Dell’equipaggio della nave non manca nessuno, sebbene

ciascuno si consideri l’unico scampato; e la nave, che ho resa

invisibile, è al sicuro nel porto.”

“Hai svolto puntualmente il tuo compito, Ariele”

disse Prospero “ma non hai ancora finito.”

“Ancora lavoro?” disse Ariele. “Permettetevi di rammentarvi,

signore, che avevate promesso di liberarmi. Vi prego

di ricordare che vi ho reso importanti servigi,

non vi ho mentito, non ho commesso errori, ho obbedito

senza lamentarmi.”

“Ma come!” disse Prospero. “Non ricordi da quale tormento

ti ho liberato. Hai dimenticato la strega Sicorace, quasi piegata

in due dall’età e dal livore? Dove era nata? Parla, rispondi.”

“Ad Algeri, signore” disse Ariele.

“Davvero?” disse Prospero. “Devo ricordarti chi eri,

perché vedo che non lo ricordi. La crudele strega

Sicorace, a causa delle sue arti magiche, troppo terribili

perché orecchie umane le sentano, fu bandita da Algeri,

e abbandonata qui dai marinai. E poiché tu eri

uno spirito troppo gentile per eseguire i suoi ordini

scellerati, ti rinchiuse ad ululare nel cavo di un albero,

dove io ti ho trovato. È da questo tormento

che ti ho liberato, ricordalo.”

“Perdonatemi, caro padrone” disse Ariele, vergognandosi

di sembrare ingrato “obbedirò ai vostri ordini.”

“Fai così” disse Prospero “e io ti libererò.”

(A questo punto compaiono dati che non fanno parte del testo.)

/-- RELAY_LQCMD (R248): HV_LQCMD with RELAY queues a relay set on LQ20. -/
def execRelayLqcmd (init : Init) (v : Word) (s : State) : Host.Outcome State Fault Refusal :=
  run (Wf.relayLqcmd init) (fun m => m.busWrite init Reg.HV_LQCMD (fput Fields.HV_LQCMD.RELAY 1 v)) s

/-- CONN_WRITE (R244): A write of CONN opens or closes the pin switch within 20 µs. -/
def execConnWrite (init : Init) (ch : Nat) (on : Bool) (s : State) : Host.Outcome State Fault Refusal :=
  run (Wf.connWrite init ch) (Mod.fieldWrite init (Reg.CH_LCTRL (ch / 128) (ch % 128)) Fields.CH_LCTRL.CONN (b2n on)) s

/-- PMU_OFF (R256): PMU_OFF turns a channel's PMU off at once. -/
def execPmuOff (init : Init) (ch : Nat) (s : State) : Host.Outcome State Fault Refusal :=
  run (Wf.pmuOff init ch) (Mod.fieldWrite init (Reg.CH_LCTRL (ch / 128) (ch % 128)) Fields.CH_LCTRL.PMU_OFF 1) s

/-- HV_ENABLE_WRITE (R259): A write of HV EN enables or disables an output, tested against the budget. -/
def execHvEnableWrite (init : Init) (h : Nat) (on : Bool) (s : State) : Host.Outcome State Fault Refusal :=
  run (Wf.hvEnableWrite init h) (Mod.fieldWrite init (Reg.HV_CTRL h) Fields.HV_CTRL.EN (b2n on)) s

/-- JUMP_GO (R276): GO latches a jump request to segment SEG. -/
def execJumpGo (init : Init) (n : Nat) (v : Word) (s : State) : Host.Outcome State Fault Refusal :=
  run (Wf.jumpGo init n) (fun m => m.busWrite init (Reg.DDS_JUMP n) (fput Fields.DDS_JUMP.GO 1 v)) s

/-- DDS_STOP (R278): STOP requests a stop at the end of the pass in progress. -/
def execDdsStop (init : Init) (n : Nat) (s : State) : Host.Outcome State Fault Refusal :=
  run (Wf.ddsStop init n) (Mod.fieldWrite init (Reg.DDS_CTRL n) Fields.DDS_CTRL.STOP 1) s

/-- SWTRIG (R274): SWTRIG raises trigger source 0x60 for a generator. -/
def execSwtrig (init : Init) (n : Nat) (s : State) : Host.Outcome State Fault Refusal :=
  run (Wf.swtrig init n) (Mod.fieldWrite init (Reg.DDS_CTRL n) Fields.DDS_CTRL.SWTRIG 1) s

/-- AQ_SWTRIG (R291): AQ_SWTRIG raises trigger source 0x60 for the selected AQ inputs. -/
def execAqSwtrig (init : Init) (mask : Nat) (s : State) : Host.Outcome State Fault Refusal :=
  run (Wf.aqSwtrig init mask) (fun m => m.busWrite init Reg.AQ_SWTRIG (BitVec.ofNat 32 mask)) s

/-- FIRE (R297): FIRE drives a 100 ns pulse on SYNCOUT. -/
def execFire (init : Init) (s : State) : Host.Outcome State Fault Refusal :=
  run (Wf.fire init) (Mod.fieldWrite init Reg.WAVE_SYNC_CTRL Fields.WAVE_SYNC_CTRL.FIRE 1) s

/-- AS_CMD (R286): A write of ASn_CMD queues an AS command entry. -/
def execAsCmd (init : Init) (n : Nat) (v : Word) (s : State) : Host.Outcome State Fault Refusal :=
  run (Wf.asCmd init n) (Mod.busWrite init (Reg.AS_CMD n) v) s

/-- TRIG_SET (R296): TRIG_STATE SET sets a line's static level. -/
def execTrigSet (init : Init) (l : Nat) (s : State) : Host.Outcome State Fault Refusal :=
  run (Wf.trigSet init l) (fun m => m.busWrite init Reg.TRIG_STATE (fput Fields.TRIG_STATE.SET (2 ^ l) 0#32)) s

/-- TRIG_CLR (R296): TRIG_STATE CLR clears a line's static level. -/
def execTrigClr (init : Init) (l : Nat) (s : State) : Host.Outcome State Fault Refusal :=
  run (Wf.trigClr init l) (fun m => m.busWrite init Reg.TRIG_STATE (fput Fields.TRIG_STATE.CLR (2 ^ l) 0#32)) s

/-- TIMEBASE_SRC_WRITE (R301): A write of SRC requests a time-base source switch. -/
def execTimebaseSrcWrite (init : Init) (refin : Bool) (s : State) : Host.Outcome State Fault Refusal :=
  run (Wf.timebaseSrcWrite init) (Mod.fieldWrite init Reg.TB_CTRL Fields.TB_CTRL.SRC (b2n refin)) s

/-- TB_TRIM_WRITE (R302): A TB_TRIM write starts a frequency ramp to the new trim. -/
def execTbTrimWrite (init : Init) (v : Word) (s : State) : Host.Outcome State Fault Refusal :=
  run (Wf.tbTrimWrite init) (Mod.busWrite init Reg.TB_TRIM v) s

/-- INC_WRITE (R305): An INC write is accepted from the next tick or refused with INC_RANGE. -/
def execIncWrite (init : Init) (k : Nat) (v : Word) (s : State) : Host.Outcome State Fault Refusal :=
  run (Wf.incWrite init k) (Mod.busWrite init (Reg.TD_INC_HI k) v) s

/-- ADJ_WRITE (R306): An ADJ high-word write requests a step or slew, or is refused. -/
def execAdjWrite (init : Init) (k : Nat) (v : Word) (s : State) : Host.Outcome State Fault Refusal :=
  run (Wf.adjWrite init k) (Mod.busWrite init (Reg.TD_ADJ_HI k) v) s

/-- TD_SET (R308): SET loads SET_SEC and SET_NS at the next tick and sets RUNNING. -/
def execTdSet (init : Init) (k : Nat) (s : State) : Host.Outcome State Fault Refusal :=
  run (Wf.tdSet init k) (Mod.fieldWrite init (Reg.TD_CTRL k) Fields.TD_CTRL.SET 1) s

/-- TD_CLR (R308): CLR clears RUNNING. -/
def execTdClr (init : Init) (k : Nat) (s : State) : Host.Outcome State Fault Refusal :=
  run (Wf.tdClr init k) (Mod.fieldWrite init (Reg.TD_CTRL k) Fields.TD_CTRL.CLR 1) s

/-- FRAC_READ (R309): A read of TDk_FRAC latches NS and SEC for the initiator. -/
def execFracRead (init : Init) (k : Nat) (s : State) : Host.Outcome State Fault Refusal :=
  run (Wf.fracRead init k) (Mod.readOut init (Reg.TD_FRAC k)) s

/-- SNAPSHOT_GO (R311): GO captures a snapshot or arms one for an edge. -/
def execSnapshotGo (init : Init) (s : State) : Host.Outcome State Fault Refusal :=
  run (Wf.snapshotGo init) (Mod.fieldWrite init Reg.TIME_SNAP_CTRL Fields.TIME_SNAP_CTRL.GO 1) s

/-- RXDATA_READ (R315): A read of RXDATA pops the next receive word. -/
def execRxdataRead (init : Init) (p : Nat) (s : State) : Host.Outcome State Fault Refusal :=
  run (Wf.rxdataRead init p) (Mod.readOut init (Reg.TP_RXDATA p)) s

/-- RX_FLUSH (R315): RX_FLUSH empties the receive buffer. -/
def execRxFlush (init : Init) (p : Nat) (s : State) : Host.Outcome State Fault Refusal :=
  run (Wf.rxFlush init p) (Mod.fieldWrite init (Reg.TP_CTRL p) Fields.TP_CTRL.RX_FLUSH 1) s

/-- TXDATA_WRITE (R316): A TXDATA write adds a header or data word of a frame to transmit. -/
def execTxdataWrite (init : Init) (p : Nat) (v : Word) (s : State) : Host.Outcome State Fault Refusal :=
  run (Wf.txdataWrite init p) (Mod.busWrite init (Reg.TP_TXDATA p) v) s

/-- TX_FLUSH (R316): TX_FLUSH discards a partly written frame and resumes TXDATA. -/
def execTxFlush (init : Init) (p : Nat) (s : State) : Host.Outcome State Fault Refusal :=
  run (Wf.txFlush init p) (Mod.fieldWrite init (Reg.TP_CTRL p) Fields.TP_CTRL.TX_FLUSH 1) s

/-- TSQ_POP (R317): TSQ_POP removes the head of the transmit-stamp queue. -/
def execTsqPop (init : Init) (p : Nat) (s : State) : Host.Outcome State Fault Refusal :=
  run (Wf.tsqPop init p) (Mod.fieldWrite init (Reg.TP_CTRL p) Fields.TP_CTRL.TSQ_POP 1) s

/-- PORT_MODE_WRITE (R319): A change of MODE or DOMAIN takes effect at the next frame boundary. -/
def execPortModeWrite (init : Init) (p : Nat) (v : Word) (s : State) : Host.Outcome State Fault Refusal :=
  run (Wf.portModeWrite init p) (Mod.busWrite init (Reg.TP_CFG p) v) s

/-- CAL_START (R332): START begins a calibration run over the chosen domains and dies. -/
def execCalStart (init : Init) (doms : Nat) (scope : Nat) (refs : RefCheck) (s : State) : Host.Outcome State Fault Refusal :=
  run (Wf.calStart init doms scope) (Mod.calCommand init doms scope refs) s

/-- CAL_ABORT (R335): ABORT ends a calibration run early. -/
def execCalAbort (init : Init) (s : State) : Host.Outcome State Fault Refusal :=
  run (Wf.calAbort init) (fun m => m.busWrite init Reg.CAL_CMD (fput Fields.CAL_CMD.OP 2 0#32)) s

/-- XLT_INV_CONTEXT (R362): XLT_INV OP 1 removes one context's cached translations. -/
def execXltInvContext (init : Init) (g : Nat) (s : State) : Host.Outcome State Fault Refusal :=
  run (Wf.xltInvContext init g) (fun m => m.busWrite init Reg.XLT_INV (fput Fields.XLT_INV.CTX g (fput Fields.XLT_INV.OP 1 0#32))) s

/-- XLT_INV_PAGE (R362): XLT_INV OP 2 removes one page's cached translations. -/
def execXltInvPage (init : Init) (g : Nat) (s : State) : Host.Outcome State Fault Refusal :=
  run (Wf.xltInvPage init g) (fun m => m.busWrite init Reg.XLT_INV (fput Fields.XLT_INV.CTX g (fput Fields.XLT_INV.OP 2 0#32))) s

/-- XLT_INV_ALL (R362): XLT_INV OP 3 removes every cached translation. -/
def execXltInvAll (init : Init) (s : State) : Host.Outcome State Fault Refusal :=
  run (Wf.xltInvAll init) (fun m => m.busWrite init Reg.XLT_INV (fput Fields.XLT_INV.OP 3 0#32)) s

/-- FLT_CLEAR (R363): Writing VALID with 1 clears a context's fault latch. -/
def execFltClear (init : Init) (g : Nat) (s : State) : Host.Outcome State Fault Refusal :=
  run (Wf.fltClear init g) (fun m => m.busWrite init (Reg.XLT_CTX_FLT_INFO g) (fput Fields.XLT_CTX_FLT_INFO.VALID 1 0#32)) s

/-- CONTEXT_ENABLE (R362): Setting EN enables a context with the root in force. -/
def execContextEnable (init : Init) (g : Nat) (s : State) : Host.Outcome State Fault Refusal :=
  run (Wf.contextEnable init g) (Mod.fieldWrite init (Reg.XLT_CTX_ROOT_LO g) Fields.XLT_CTX_ROOT_LO.EN 1) s

/-- CONTEXT_DISABLE (R362): Clearing EN disables a context and drops its cached entries. -/
def execContextDisable (init : Init) (g : Nat) (s : State) : Host.Outcome State Fault Refusal :=
  run (Wf.contextDisable init g) (Mod.fieldWrite init (Reg.XLT_CTX_ROOT_LO g) Fields.XLT_CTX_ROOT_LO.EN 0) s

/-- ROOT_WRITE (R5): A ROOT_HI write applies the staged root while EN is 0. -/
def execRootWrite (init : Init) (g : Nat) (v : Word) (s : State) : Host.Outcome State Fault Refusal :=
  run (Wf.rootWrite init g) (Mod.busWrite init (Reg.XLT_CTX_ROOT_HI g) v) s

/-- DMA_STOP (R368): STOP ends the list after the current descriptor. -/
def execDmaStop (init : Init) (ch : Nat) (s : State) : Host.Outcome State Fault Refusal :=
  run (Wf.dmaStop init ch) (Mod.fieldWrite init (Reg.DMA_CH_CTRL ch) Fields.DMA_CH_CTRL.STOP 1) s

/-- DMA_ABORT (R371): ABORT stops both engines at the next beat. -/
def execDmaAbort (init : Init) (ch : Nat) (s : State) : Host.Outcome State Fault Refusal :=
  run (Wf.dmaAbort init ch) (Mod.fieldWrite init (Reg.DMA_CH_CTRL ch) Fields.DMA_CH_CTRL.ABORT 1) s

/-- DMA_RESUME (R369): RESUME restarts a halted channel from POS. -/
def execDmaResume (init : Init) (ch : Nat) (s : State) : Host.Outcome State Fault Refusal :=
  run (Wf.dmaResume init ch) (Mod.fieldWrite init (Reg.DMA_CH_CTRL ch) Fields.DMA_CH_CTRL.RESUME 1) s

Gli diede quindi le disposizioni sul da farsi, e Ariele

si diresse subito dove aveva lasciato Ferdinando,

che trovò ancora seduto sull’erba, nella stessa posizione

malinconica.

“Mio giovane signore” disse Ariele quando lo vide,

“ti porterò via presto. Devi essere condotto,

mi è sembrato di capire, dove Miranda possa ammirare

la tua bella persona. Vieni, signore, seguimi.”

Poi cominciò a cantare:

A cinque tese tuo padre è sepolto;

coralli gli son fatte le ossa;

son perle gli occhi nel suo volto,

niente in lui che perire possa,

che il mar non lo vada convertendo

in qualcosa di ricco e stupendo.

Suonano a morte le ninfe del mare.

Ascolta! Ora le odo: Din don, squille.

Queste strane notizie del padre perduto risvegliarono

presto il principe dal torpore in cui era caduto.

Pieno di stupore, seguì il suono della voce di Ariele,

che lo condusse da Prospero e Miranda, seduti all’ombra

di un grande albero. Miranda non aveva mai visto

prima altro uomo che il padre.

“Miranda” disse Prospero “dimmi che cosa guardi laggiù.”

“O padre” disse Miranda, con una certa sorpresa,

“deve essere certamente uno spirito. Dio, come si guarda

attorno! Credetemi, signore, è una creatura assai bella.

Non è uno spirito?”

“No, bambina” rispose suo padre “mangia, dorme, e ha

sensi uguali ai nostri. Il giovane che vedi era nella nave.

Se non fosse alterato dal dolore, si potrebbe dire che è

bello. Ha perso i suoi compagni, e vaga alla loro ricerca.”